I am frequently asked how I choose and develop my recipes. My creative process often begins at the Farmer’s Market. My local supermarket carries kohlrabi, which comes neatly trimmed with its leaves and stems cut off. When I first saw kohlrabi at the Farmer’s market, I was fascinated. My first response was wonder, followed by, “I have to paint this!” This resulted in much experimentation. The leaves would begin to wilt before I finished my painting. I would then try a new kohlrabi recipe. This was followed by purchasing more kohlrabi, resuming my painting, and trying more recipes.
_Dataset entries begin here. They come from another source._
/-- A stack in the normal band with no rise ahead is refreshed once. -/
theorem plannedRefresh_cool (cool : stackHeat st s = {}) : plannedRefresh st finds s = refreshStroke st finds s := by
  simp [plannedRefresh, cool, bandRank]

theorem refreshLine_vault {m : Store LineProg} {l : Line} (running : s.plt.running = some m)
    (due : dueLine islHub idx opVaultRefresh s = some l) :
    exec (.refreshLine islHub idx finds) s = .next (plannedRefresh l.linkStack finds (markApplied islHub idx s)) := by
  refine congrArg Host.Outcome.next ?_
  have notGraver : ¬ islHub < 6 := by decide
  simp only [execRefreshLineState, running, if_neg notGraver, if_true, due]

end repair

/-- Settles O26: LOAD, its completion, SEAL, the switch of ranks, the repair and the loss, by the lemma above for each. -/
theorem plateLoadAndSeal : Obligations.PlateLoadAndSeal := by
  unfold Obligations.PlateLoadAndSeal
  refine ⟨?_, ?_, ?_, ?_, ?_, ?_, ?_, ?_, ?_⟩
  · intro stores r s stored unloading full allowed unassigned
    exact pltLoad_full stored unloading full allowed unassigned
  · intro stores r s stored isSealed running delta idle
    exact pltLoad_delta stored isSealed running delta idle
  · intro stores r s stored isSealed running full
    exact ⟨_, pltLoad_refused stored isSealed running full, rfl, rfl, rfl, rfl, rfl⟩
  · intro b s loading copied full noScrubs
    exact loadComplete_full loading copied full noScrubs
  · intro new s valid shadow
    have stands := standing_sealEnd new s
    have cause : _ = s.pwr.holdCause &&& 59 := congrArg (fun x => x.pwr.holdCause) stands
    exact ⟨_, pltSeal_seals valid shadow, congrArg Standing.plt stands, cause, congrArg Standing.time stands,
      fun same => dir_sealEnd (keepsTier_of same)⟩
  · intro s pending boundary
    have frame := allotGravers_frame { s with plt := { s.plt with running := some (plate s).lines, switchPending := false } }
    have plt := congrArg State.plt frame
    refine ⟨_, rankSwitch_switches pending boundary, plt, ?_⟩
    rw [plt]
    exact frame
  · intro b s active unlost
    have stands := besideDelta_lost s
    have cause : _ = s.pwr.holdCause ||| 2 ^ 2 := congrArg (fun x => x.pwr.holdCause) stands
    refine ⟨_, plateLost_raises active unlost, congrArg (fun x => x.plt.st) stands,
      (congrArg (fun x => x.plt.active) stands).trans active, congrArg (fun x => x.plt.running) stands,
      congrArg (fun x => x.pwr.hold) stands, ?_, congrArg Standing.stk stands⟩
    exact (congrArg (bit · 2) cause).trans (bit_or_pow _ 2)
  · intro idx w l m s running due vault cool inStore few
    refine ⟨_, refreshLine_vault running due, ?_⟩
    have cool' : stackHeat l.linkStack (markApplied islHub idx s) = {} := cool
    rw [plannedRefresh_cool cool']
    exact refreshStroke_repairs vault inStore few
  · intro b a p s loading copied delta active result noScrubs
    exact loadComplete_delta loading copied delta active result noScrubs

/-! ### Deltas (R232 to R236) -/

section deltas

variable {new : PlateStore} {i : Nat} {s : State}

/-- A loaded delta whose boundary is fewer than 8 passes ahead ends at ARM. -/
theorem pltArm_near (loaded : s.plt.phase = .loaded) (isSealed : s.plt.st = .sealed) (shadow : s.plt.shadow = some new)
    (near : s.plt.boundary < passNow s + 8) :
    exec .pltArm s = .next (armDone stMalformed (plateRefused 24 noSection s)) := by
  refine congrArg Host.Outcome.next ?_
  rw [execPltArmState, if_pos ⟨loaded, isSealed⟩, shadow]
  exact if_pos near

/-- With its boundary far enough ahead, no party scrub-pending and no partition assigned, a delta is armed if every partition it
touches is drained. -/
theorem pltArm_far (loaded : s.plt.phase = .loaded) (isSealed : s.plt.st = .sealed) (shadow : s.plt.shadow = some new)
    (far : passNow s + 8 ≤ s.plt.boundary) (noScrubs : s.tru.scrubs = []) (unassigned : assignedParts s = []) :
    exec .pltArm s = .next (if (touchedParts (plate s) new.plate).any (fun p => !drained p s)
      then countEvent cDeltasBusy unitNode (armDone stDeltaBusy s)
      else { s with plt := { s.plt with
        phase := .armed, armedAt := s.plt.boundary, acked := 0, held := touchedParts (plate s) new.plate
        code := 0, reason := 0, sect := 0 } }) := by
  refine congrArg Host.Outcome.next ?_
  rw [execPltArmState, if_pos ⟨loaded, isSealed⟩, shadow]
  simp only [if_neg (Nat.not_lt.mpr far), noScrubs, unassigned, List.any_nil, Bool.false_eq_true, if_false]

theorem islandAck_acks (under : s.plt.phase = .armed ∨ s.plt.phase = .committed) :
    exec (.islandAck i) s = .next { s with plt := { s.plt with acked := s.plt.acked ||| 2 ^ i } } := by
  refine congrArg Host.Outcome.next ?_
  rcases under with phase | phase <;> rw [execIslandAckState, phase]

theorem pltAbort_aborts (under : s.plt.phase ≠ .idle) : exec .pltAbort s = .next (abortDelta s) := by
  refine congrArg Host.Outcome.next ?_
  cases phase : s.plt.phase with
  | idle => exact absurd phase under
  | loaded | armed | committed => rw [execPltAbortState, phase]

theorem deltaBoundary_early (under : s.plt.phase = .armed ∨ s.plt.phase = .committed) (early : passNow s < s.plt.armedAt) :
    exec .deltaBoundary s = .next s := by
  refine congrArg Host.Outcome.next ?_
  rcases under with phase | phase <;> simp only [execDeltaBoundaryState, phase, if_pos early]

theorem deltaBoundary_swaps (committed : s.plt.phase = .committed) (reached : s.plt.armedAt ≤ passNow s)
    (acked : s.plt.acked = 0x3FFFF) (shadow : s.plt.shadow = some new) :
    exec .deltaBoundary s = .next (swapPlate new s) := by
  refine congrArg Host.Outcome.next ?_
  simp only [execDeltaBoundaryState, committed, if_neg (Nat.not_lt.mpr reached), acked, and_self, if_true, shadow]

theorem deltaBoundary_aborts (failed : s.plt.phase = .armed ∨ (s.plt.phase = .committed ∧ s.plt.acked ≠ 0x3FFFF))
    (reached : s.plt.armedAt ≤ passNow s) : exec .deltaBoundary s = .next (abortDelta s) := by
  refine congrArg Host.Outcome.next ?_
  rcases failed with armed | ⟨committed, missing⟩
  · simp only [execDeltaBoundaryState, armed, if_neg (Nat.not_lt.mpr reached), reduceCtorEq, false_and, if_false]
  · simp only [execDeltaBoundaryState, committed, if_neg (Nat.not_lt.mpr reached), missing, and_false, if_false]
I love botanical painting and I recently finished my watercolor of kohlrabi. I spent the summer painting outside, and was often stopped. This was people’s most common reaction: “That’s beautiful! But – what is it?” Sometimes I was told, “I love your plant.” Hmmmm. So – what exactly is kohlrabi? Kohlrabi is a quirky looking vegetable tat resembles a green Sputnik. The vibrant leaves have long stems. Buying kohlrabi with its leaves intact allows you to see the freshness of the vegetable. Wilted leaves – not so fresh.
This vegetable version of Sputnik is not a root vegetable. Its bulbous portions actually grow above the ground. Kohlrabi is a member of the Brassica family, which includes Brussels sprouts, broccoli and cauliflower. Yup – it’s part of the cabbage family.
Kohlrabi may be eaten raw or cooked. It has a thick skin. The best way to remove the skin is to use a knife rather than a vegetable peeler. Kohlrabi has a mild sweetness and lots of crunch. Along with this yummy goodness, comes a lot of antioxidants. For this recipe, I chose to cut the kohlrabi into cubes and make a Waldorf salad.
I added pomegranate seeds for flavor and to up the ante in terms of antioxidants. I used some of the local varieties of apples that are now available. Some of the combinations I tried were Jonagold and crispin, or granny smith and honeycrisp. I love the combination of sweet with tangy. There are so many wonderful varieties of apples, so feel free to play around!
The dressing for this Waldorf salad is made with Greek yogurt and honey. A dairy-free version can be made by substituting a soy-based yogurt or a coconut milk yogurt alternative for the Greek yogurt. My family didn’t even tell the difference! Enjoy!